When I look up to the skies, I think about how I lost you to the planets. Across the stars that sprinkle down onto Manhattan there is not a moment when I’m not searching for your smile. Yes! It’s finally happened madam, I’ve made it to here. New York’s worked out for me, and it’s still a dream spiraling out before my eyes– and no one’s stopping to contain it. This is all I wanted, but no matter how grand this city grows it will never get me to you.
To think that in those years you were already an unreachable girl. Admitting to it now, no one back home thought you would make the cut. There was only one certainty and that was in your heart, armed with a fairy tale. The myth of Atargatis was your favorite because she founded mermaids. Your reason for going was to find out where else in this universe might be a chance to start anew.
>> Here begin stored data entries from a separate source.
-- ==== Sys2Proof/Certificates/Slice0/Obligations.lean ====
section
/-!
DEFINITION. Sys2Proof/Certificates/Slice0/Obligations.lean: the statements for the provers.
-/
open Sys2Proof Sys2Proof.Machine

/-- For every state whose queue of waiting commands is c followed by rest, step answers exactly what exec answers for
c on that state with rest as its queue. -/
def Obligations.StepRunsTheFrontCommand : Prop :=
  ∀ (s : State) (c : Instr) (rest : List Instr), s.pending = c :: rest → step s = exec c { s with pending := rest }

/-- With an empty queue a step answers the state 10 ns later (log entry 1: the model's choice): the time base of R41
has counted one unit, modulo 2^64, the Hut's timekeeper, which counts 32768 a second and of which the field frac holds
the part of a count in units of 1/390625, has gained 128/390625 of a count, and nothing else has changed. -/
def Obligations.IdleStepIsOneTick : Prop :=
  ∀ s : State, s.pending = [] → s.hut.frac < 390625 →
    ∃ t, step s = .next t ∧ t = { s with now := t.now, hut := { s.hut with time := t.hut.time, frac := t.hut.frac } } ∧
      t.now = (s.now + 1) % 2 ^ 64 ∧ t.hut.frac < 390625 ∧
      390625 * t.hut.time + t.hut.frac = 390625 * s.hut.time + s.hut.frac + 128

/-- For every command and every state exec answers a next state (never a fault or a refusal), and that state has the
same queue of waiting commands. -/
def Obligations.EveryCommandAnswersAndKeepsTheQueue : Prop :=
  ∀ (c : Instr) (s : State), ∃ t, exec c s = .next t ∧ t.pending = s.pending

/-- If the bytes of applet SRAM, applet store and site configuration are listed in canonical form (addresses strictly
rising, no listed byte equal to what an unlisted address reads as), then they are after every step. -/
def Obligations.StepsKeepMemoryCanonical : Prop :=
  ∀ s t : State, s.memOk → step s = .next t → t.memOk

/-- For every step from any state: the configured level of every Patrol source is afterwards at least what it was, and
if Raze was enabled it still is. This holds for every command, every reset and every life-cycle transition. -/
def Obligations.NoStepLowersALevelOrDisablesRaze : Prop :=
  ∀ s t : State, step s = .next t →
    (∀ n, levelNum (configuredLevel s.patrol n) ≤ levelNum (configuredLevel t.patrol n)) ∧
    (s.patrol.razeEnabled = true → t.patrol.razeEnabled = true)

/-- For every row of R328 that computes a register (ADD, SUB, AND, OR, XOR, SLL, SRL, SRA, MUL, MULHU, DIVU, REMU,
SLT, SLTU, CSEL, MASK, ADDI, ANDI, ORI, XORI, SLLI, SRLI, SRAI, SLTI, SLTIU, LUI): when the core executes and its
fetch passes, the instruction completes, rd reads as the value of R328 (aluResult, written with integers), w0 reads as
zero, every other register keeps its value, PC moves on by 4, and nothing else of the part changes beyond the
correction of a correctable fetched word. -/
def Obligations.RegisterResultsOfRinkInstructions : Prop :=
  ∀ (i : Instr) (s : State) (c : Nat) (rd : Fin 16) (v : Word), aluResult s i = some (c, rd, v) → fetches s c →
    ∃ t, exec i s = .next t ∧
      coreGoes c ((rinkOf s c).pc + 4) (wrote (rinkOf s c) rd v) (fetched s c) t

/-- For BEQ, BNE, BLT, BGE, BLTU, BGEU, JAL, JALR with a target that is a multiple of 4, and FENCE: when the core
executes and its fetch passes, the instruction completes, PC is the target (T + 4 times the sign-extended offset, or
rs1 + sext(imm16)) or T + 4, JAL writes T + 4 to w15 and JALR to rd, every other register keeps its value, and nothing
else of the part changes beyond the correction of a correctable fetched word. -/
def Obligations.BranchesJumpsAndFence : Prop :=
  ∀ (i : Instr) (s : State) (c : Nat) (pc : Word) (rd : Fin 16) (v : Word),
    jumpResult s i = some (c, pc, rd, v) → fetches s c →
    ∃ t, exec i s = .next t ∧ coreGoes c pc (wrote (rinkOf s c) rd v) (fetched s c) t

/-- For LB, LBU, LH, LHU, LW and LDD with an even rd: when the core executes, the fetch passes and the access passes
every check, the instruction completes. From applet SRAM, MRAM, ROM and the session table rd takes the little-endian
value of the bytes at the address, sign- or zero-extended (LDD: the low dword in rd and the high one in rd + 1); from
a ring port or a peripheral it takes the value of the register there; PC moves on by 4, other registers keep their
values, a correctable word read is corrected, and nothing else changes. From the random port, under normal service
with the bytes at hand, the bytes leave the front of the core's random buffer; without them the core stalls at the
load with its registers and PC unchanged; either way the port may ask for a refill. -/
def Obligations.LoadsReadTheirBytes : Prop :=
  ∀ (i : Instr) (s : State) (c : Nat) (rd : Fin 16) (a : Word) (n : Nat) (signed : Bool),
    loadForm s i = some (c, rd, a, n, signed) → fetches s c → accTrap (fetched s c) c .read a n = none →
    (regionOf a.toNat ≠ some .randomPort →
      ∃ t v, exec i s = .next t ∧ v < 2 ^ (8 * n) ∧
        (regionOf a.toNat ≠ some .ringPorts → regionOf a.toNat ≠ some .peripherals → v = storedNat (fetched s c) a.toNat n) ∧
        (regionOf a.toNat = some .ringPorts →
          let port := (a.toNat - 0x40000000) / 0x1000
          let off := a.toNat % 0x1000
          v = if n = 8 then (portRead s port off).toNat + 2 ^ 32 * (portRead s port (off + 4)).toNat
            else (portRead s port (off / 4 * 4)).toNat / 2 ^ (8 * (off % 4)) % 2 ^ (8 * n)) ∧
        (regionOf a.toNat = some .peripherals →
          v = if n = 8 then (periRead s a.toNat).toNat + 2 ^ 32 * (periRead s (a.toNat + 4)).toNat
            else (periRead s (a.toNat / 4 * 4)).toNat / 2 ^ (8 * (a.toNat % 4)) % 2 ^ (8 * n)) ∧
        coreGoes c ((rinkOf s c).pc + 4) (loaded (rinkOf s c) rd n signed v) (correctAt a.toNat (fetched s c)) t) ∧
    (regionOf a.toNat = some .randomPort → rngDegraded s = false →
      ∃ t, exec i s = .next t ∧ onlyCore c (fetched s c) t ∧
        (if portStalls s = true ∨ (rinkOf s c).buffer.length < n then
          rinkOf t c = { rinkOf s c with stalled := some (rd, n, signed, a), refill := (rinkOf t c).refill }
        else
          rinkOf t c = { rinkOf s c with pc := (rinkOf s c).pc + 4, buffer := (rinkOf s c).buffer.drop n,
                                         regs := (rinkOf t c).regs, refill := (rinkOf t c).refill } ∧
          ∀ r, reg (rinkOf t c) r = loaded (rinkOf s c) rd n signed (natLE ((rinkOf s c).buffer.take n)) r))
We both were aware that what we were seeing from our hills in Oakland, beyond downtown’s skyline, was also fixed in the minds of the 78,000 others across Earth– like you, all discarding this world as a wasteland.
Every few months they narrowed their lists until those beautiful words for ROSE JANE M. arrived in the mail, gilded gold letters. Of course they would love you. Anyone would kill to carry your innocence across moons. In that moment you were called away to begin anew on the Red Planet our nights changed. Stars shone brighter for you– I saw blackness.
78,000– then out of the blackness– 100. You were number 9 of the remaining 10. They cut people every day and each time that blackness descended onto the wasteland that kept us together because you stopped coming to the hills with me.
Your family hosted your farewell party to time it with the CBS special where they interviewed you with the other 4 Americans who got selected. A bio-medic researcher from Milwaukee, and a geologist from Orlando were among your elite. Though none of those things, it was clear that watching you on TV you belonged there.
I apologize to you now rose for my lingering bitterness. None of it will ever truly go away since we lost you here on Earth. I’m sorry too that it got the better of me, fighting with you on that long drive through Coachella desert when we went to see your brother out in Blythe. I wasn’t thinking about how those last hours in the dark, after midnight, would be your last time to really feel the Earth beneath us, beneath the stars that would steal you away to a Heaven no one here can understand. You don’t deserve my anger. My burdens. Tethered to my own fears and I try and still wish sometimes that I can still pull you down into my silent drowning.
Those are my best moments here in the city with ever-flickering lights, trying to shine new paths in this dog-gone place crumbling on its own fresh paved roads over the old. It’s that sea we swim in farther and farther thinking something strange and beautiful is out there when it’s been us the strange ones all along.
It isn’t really a loss now that I search fr you up there. All still black, but a faint starburst now that only you and I can see.